Assignment: Education - Off the Tray, Into the Student - Part 1
Onalaska High School Math Students Calculate Food Waste
School lunch options are now a little different for students.
"This year it's required that they take at least a half cup of fruits or vegetables," said Sandra Riley, Onalaska School District math department chair and lunchroom helper. "And that's okay. We can certainly watch that, but the first intuition was, well, what will the kids think of that."
"Some students will just take them and give them to their friends to eat," said Megan Brewer, Onalaska High School senior. "And some students... it does end up as waste."
The school district has been collecting formal data on the amount of waste at each of its five schools since October. Riley says the data has been eye opening.
"Among the first data we looked at were a lot of whole fruits being thrown away," said Riley. "It's like, 'oh... wow.' The amount of waste sometimes makes you pause."
So, naturally, Ms. Riley saw these statistics as an opportunity for the students to form their own study on how much food is being wasted.
"I knew that my AP stats students are always looking for real good interesting information," said Riley.
As part of AP Stats, students are required to be involved in a research project. Three of Ms. Riley's students gathered research on food waste through a project they now call Off the Tray, Into the Student.
"We call it OTIS," said Riley. "It's more friendly if it has a name."
OTIS is providing the students with a real-world opportunity to practice data collection skills.
"We take the trays back here," said Brewer. "Every 13th tray. then here we scrape off all the fruit and vegetable waste and then we throw away the rest and then we count the trays so we know on average how much is wasted."
The students also learn the importance of a survey when conducting research.
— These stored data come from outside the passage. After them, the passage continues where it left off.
/-! ### EXIT (R173) -/

/-- The thread as EXIT leaves it. -/
def Thread.exit (t : Thread) : Thread :=
  { t with run := .exited, monitor := none, handler := none, rep := none, again := none, pass := false, late := [] }

/-- The other live threads of a thread's warp. -/
def Group.others (g : Group) (tid : Nat) : List Thread := (g.liveIn (warpOf tid)).filter fun t => t.tid != tid

/-- EXIT (R173). The group's end takes the failure of an exited issuer: where it held several, the first it would have taken
(R259; DESIGN CHOICE, log 22). -/
def execExit (g : BitVec 6) (s : State) : Host.Outcome State Fault Refusal :=
  runWord (.exit g) (fun e s =>
    let last := (e.gr.others e.tid).isEmpty
    let mine := (List.range 8).filter fun n => (e.gr.cv n).members.contains e.tid
    if last && e.warp.cannotClose then s.releaseAll e mine
    else
      match s.exitIssues e (List.range 8) with
      | (s, false) => s.releaseAll e mine
      | (s, true) =>
        match s.thread? e.g e.tid with
        | none => s
        | some t =>
          let s := if t.handler.isSome && e.gr.holder == some e.tid then s.dropHolds e.g else s
          let s := s.modGroup e.g fun gr =>
            { gr with failing := gr.failing.or ((firstLate t.late).map fun l => (l.code, l.sub)) }
          let s := s.retireAt { e with t := t } t.exit
          let s := if last then s.closeBatch e.g (warpOf e.tid) else s
          (((s.checkBars e (List.range 16)).exitCvs e.g e.tid (List.range 8)).releaseAll e mine).slipCheck e.gr.core) s

/-! ### MWAIT (R220) -/

/-- A thread waits on its monitor up to a time. -/
def State.awaitUntil (s : State) (e : Env) (lim : Nat) : State :=
  (s.waitAt e (.monitor (some lim))).after (lim - s.time) (.mwaitTimeout e.g e.tid)

def execMwait (d a : BitVec 6) (t : BitVec 1) (s : State) : Host.Outcome State Fault Refusal :=
  runWord (.mwait d a t) (fun e s =>
    let done := fun (v : Nat) =>
      s.retire e { e.t.setX d (BitVec.ofNat 32 v) with monitor := none, run := .runnable } 1
    match e.t.monitor with
    | none => done 0
    | some m =>
      match m.code with
      | some c => done c
      | none =>
        if t = 1#1 then
          let us := (e.t.getX a).toNat
          if us == 0 then done 7 else s.awaitUntil e (s.time + 1000 * us)
        else s.waitAt e (.monitor none)) s

/-! ### HALTG, RFT and traps -/

/-- A target is halted: HALTED with its copy batches ended, SAVED or gone (R128). A SAVED target counts as halted although copy
commands that its frame keeps may not have started: their batches end only after the restore (DESIGN CHOICE, log 27). -/
def State.targetHalted (s : State) (t : Nat) : Bool :=
  match s.group? t with
  | none => true
  | some gr =>
    match gr.st with
    | .halted _ => !s.cmds.any fun c => (c.owner.map Prod.fst) == some t && c.st != .done
    | .saved => true
    | .ended => true
    | _ => false

/-- The groups a HALTG of scope `sc` targets. -/
def State.haltTargets (s : State) (g : Nat) (gr : Group) (sc : Nat) : List Nat :=
  (s.groups.filter fun x => x.1 != g && x.2.kern == gr.kern && (sc == 1 || x.2.core == gr.core)).map Prod.fst

/-- A group whose thread has executed HALTG: DUMPING, or halted or saved as such where a hold or a save came with it in the
cycle (R123). -/
def Group.dump (g : Group) : Group :=
  match g.st with
  | .halted _ => { g with st := .halted true }
  | .saving => { g with ret := match g.ret with | .halted _ => .halted true | _ => .dumping }
  | _ => { g with st := .dumping }

def execHaltg (sc : BitVec 1) (s : State) : Host.Outcome State Fault Refusal :=
  runWord (.haltg sc) (fun e s =>
    if e.t.handler.isNone then s.faultAt e 0x01 0x14 0
    else
      let s := if e.gr.holder.isSome then s
        else
          let ts := s.haltTargets e.g e.gr sc.toNat
          (s.modGroup e.g fun g => { g.dump with holder := some e.tid, scope := sc.toNat, targets := ts }).holdAll
            (.group e.g) ts
      match s.group? e.g with
      | none => s
      | some gr =>
        if gr.targets.all s.targetHalted then s.retire e { e.t with run := .runnable } 1 else s.waitAt e .haltg) s

def execRft (s : State) : Host.Outcome State Fault Refusal :=
  runWord .rft (fun e s =>
    match e.t.handler with
    | none => s.faultAt e 0x01 0x18 0
    | some h =>
      let back := fun (s : State) =>
        let s := if e.gr.holder == some e.tid then s.dropHolds e.g else s
        s.retireAt e (e.t.returnFrom h)
      if !h.moved then back s
      else if h.saved.pc.toNat % 4 != 0 then s.faultAt e 0x03 5 h.saved.pc
      else
        match s.fetch e.gr h.saved.pc with
        | (s, .page base size absent) => s.pageAt e base size needsFetch absent
        | (s, .fault c sub) => s.faultAt e c sub h.saved.pc
        | (s, .ok w) => if isHeader w then back s else s.faultAt e 0x03 5 h.saved.pc) s

/-- A word that raises a fault and saves the position after it (R174, R360); as the last counted word it leaves its clause
(R53). -/
def State.raise (s : State) (e : Env) (code : Byte) (n : BitVec 16) : State :=
  (if e.t.pos.left ≤ 1 then s.leaveClause e else s).deliver e.g e.tid
    ⟨code, n.setWidth 8, n.setWidth 64, e.t.pos.pc, e.t.pos.skip 1, false⟩

def execTrap (c : BitVec 16) (s : State) : Host.Outcome State Fault Refusal :=
  runWord (.trap c) (fun e s => s.raise e 0x7F c) s

/-! ### Breakpoints (R358, R360) -/

/-- The groups in the scope of a debugger's halt: 1 the group, 2 its kernel, 3 the context. -/
def State.scopeGroups (s : State) (g ctx kern scope : Nat) : List Nat :=
  match scope with
  | 0 => []
  | 1 => [g]
  | 2 => (s.groups.filter fun x => x.2.ctx == ctx && x.2.kern == kern).map Prod.fst
  | _ => (s.groups.filter fun x => x.2.ctx == ctx).map Prod.fst

/-- A thread stops where it stands, its YIELD discarded (R130, R143). A step whose word has not issued yet stays outstanding
through the halt and the RESUME, which R142 leaves open (DESIGN CHOICE, log 27). -/
def Thread.stop (t : Thread) : Thread :=
  { t with yieldLeft := 0, part := none, run := match t.run with | .runnable => .stopped none | .waiting w => .stopped (some w) | r => r }

/-- A thread stops after its word, once a failure that may reach it there has: its record, and the scope's hold (R131, R143,
R358). -/
def State.breakAt (s : State) (e : Env) (sub : Byte) (addr : W64) (scope : Nat) (t : Thread) : State :=
  let s := (s.retireAt e t).faultFirst e.g e.tid
  match s.thread? e.g e.tid with
  | none => s
  | some _ =>
    let gs := s.scopeGroups e.g e.gr.ctx e.gr.kern scope
    (((s.post e.gr.ctx (groupRec s e.gr e.k 0x70 sub false false e.t.pos.pc addr e.tid 0 (item 0 e.t.pos.pc.toNat))).modThread
      e.g e.tid Thread.stop).unenqAll gs).holdAll (.debugger scope) gs

def execBkpt (i : BitVec 16) (s : State) : Host.Outcome State Fault Refusal :=
  runWord (.bkpt i) (fun e s =>
    match (s.ctx? e.gr.ctx).bind Ctx.debug with
    | some scope => s.breakAt e (i.setWidth 8) (i.setWidth 64) scope (e.t.advance 1)
    | none => s.raise e 0x70 i) s

/-! ### Words that leave a mark -/

/-- YIELD (R143): a save or halt that begins in its cycle discards the lowered rank. -/
def execYield (s : State) : Host.Outcome State Fault Refusal :=
  runThread .yield (fun e => .done { e.t with yieldLeft := if e.gr.runs then 16 else 0 }) s

/-- The number of the key issue a word issues in (R354). -/
def Env.keyIssue (e : Env) : Nat := e.t.part.getD e.op

/-- ACMARK: the first issue of its key issue spills the context's accumulators on the core and writes the mark; the
charges of its own cycle are not in them yet (R353). -/
def execAcmark (m : BitVec 16) (s : State) : Host.Outcome State Fault Refusal :=
  runWord (.acmark m) (fun e s =>
    let c := s.core e.gr.core
    let s := if c.marks.contains e.keyIssue then s
      else
        let open_ := fun (k : Nat) => s.groups.any fun g => g.2.threads.any fun t => t.2.part == some k
        let s := s.setCore e.gr.core { c with marks := c.marks.filter open_ ++ [e.keyIssue] }
        (s.spill e.gr.core fun (a : Accum) => a.ctx == e.gr.ctx).account e.gr.ctx s.time
          (pack [(48, m.toNat), (32, Config.coreNumber e.gr.core), (12, 1)])
    s.retire e e.t 1) s

/-- TRK: one spoor record (R355, R356). -/
def execTrk (a : BitVec 6) (t : BitVec 12) (s : State) : Host.Outcome State Fault Refusal :=
  runWord (.trk a t) (fun e s =>
    let s := s.spoor e.gr.ctx
      [e.t.pos.pc.toNat, s.time, 2 ^ laneOf e.tid, 0, pack [(48, e.tid), (0, 0xFD)],
       pack [(32, (e.t.getX a).toNat), (0, t.toNat)], 0, pack [(32, e.k.id), (0, e.gr.lin)]]
    s.retire e e.t 1) s

end Sys2Proof.Machine
end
"Can you just circle your three favorite fruits and your three favorite vegetables," said Brewer.
"We're hoping to determine what are the favorite and the least favorite fruits and vegetables so we know what to serve at lunch," said Maria Bertrand, Onalaska High School senior. "And whether serving favorite fruits and vegetables creates less waste."
Once the students complete their research, they can analyze their data to see if they have conclusive results.
"The ideal outcome would be an idea that they could carry to the school board and report on their findings and have a written paper," said Riley. "Ultimately, I call this a mini dissertation experience."
And it's giving students a unique opportunity to take something that is nutritious for their bodies and make it nutritious for their minds.
"When you get the book examples, there are numbers that just happen to work out perfectly, but like for this experiment you're seeing this is real life," said Brewer. "You're going to have things that are going to throw you off. Your answers aren't going to come out perfect. And it's just learning to deal with those situations."
"The real life experience... there's just nothing like it," said Riley.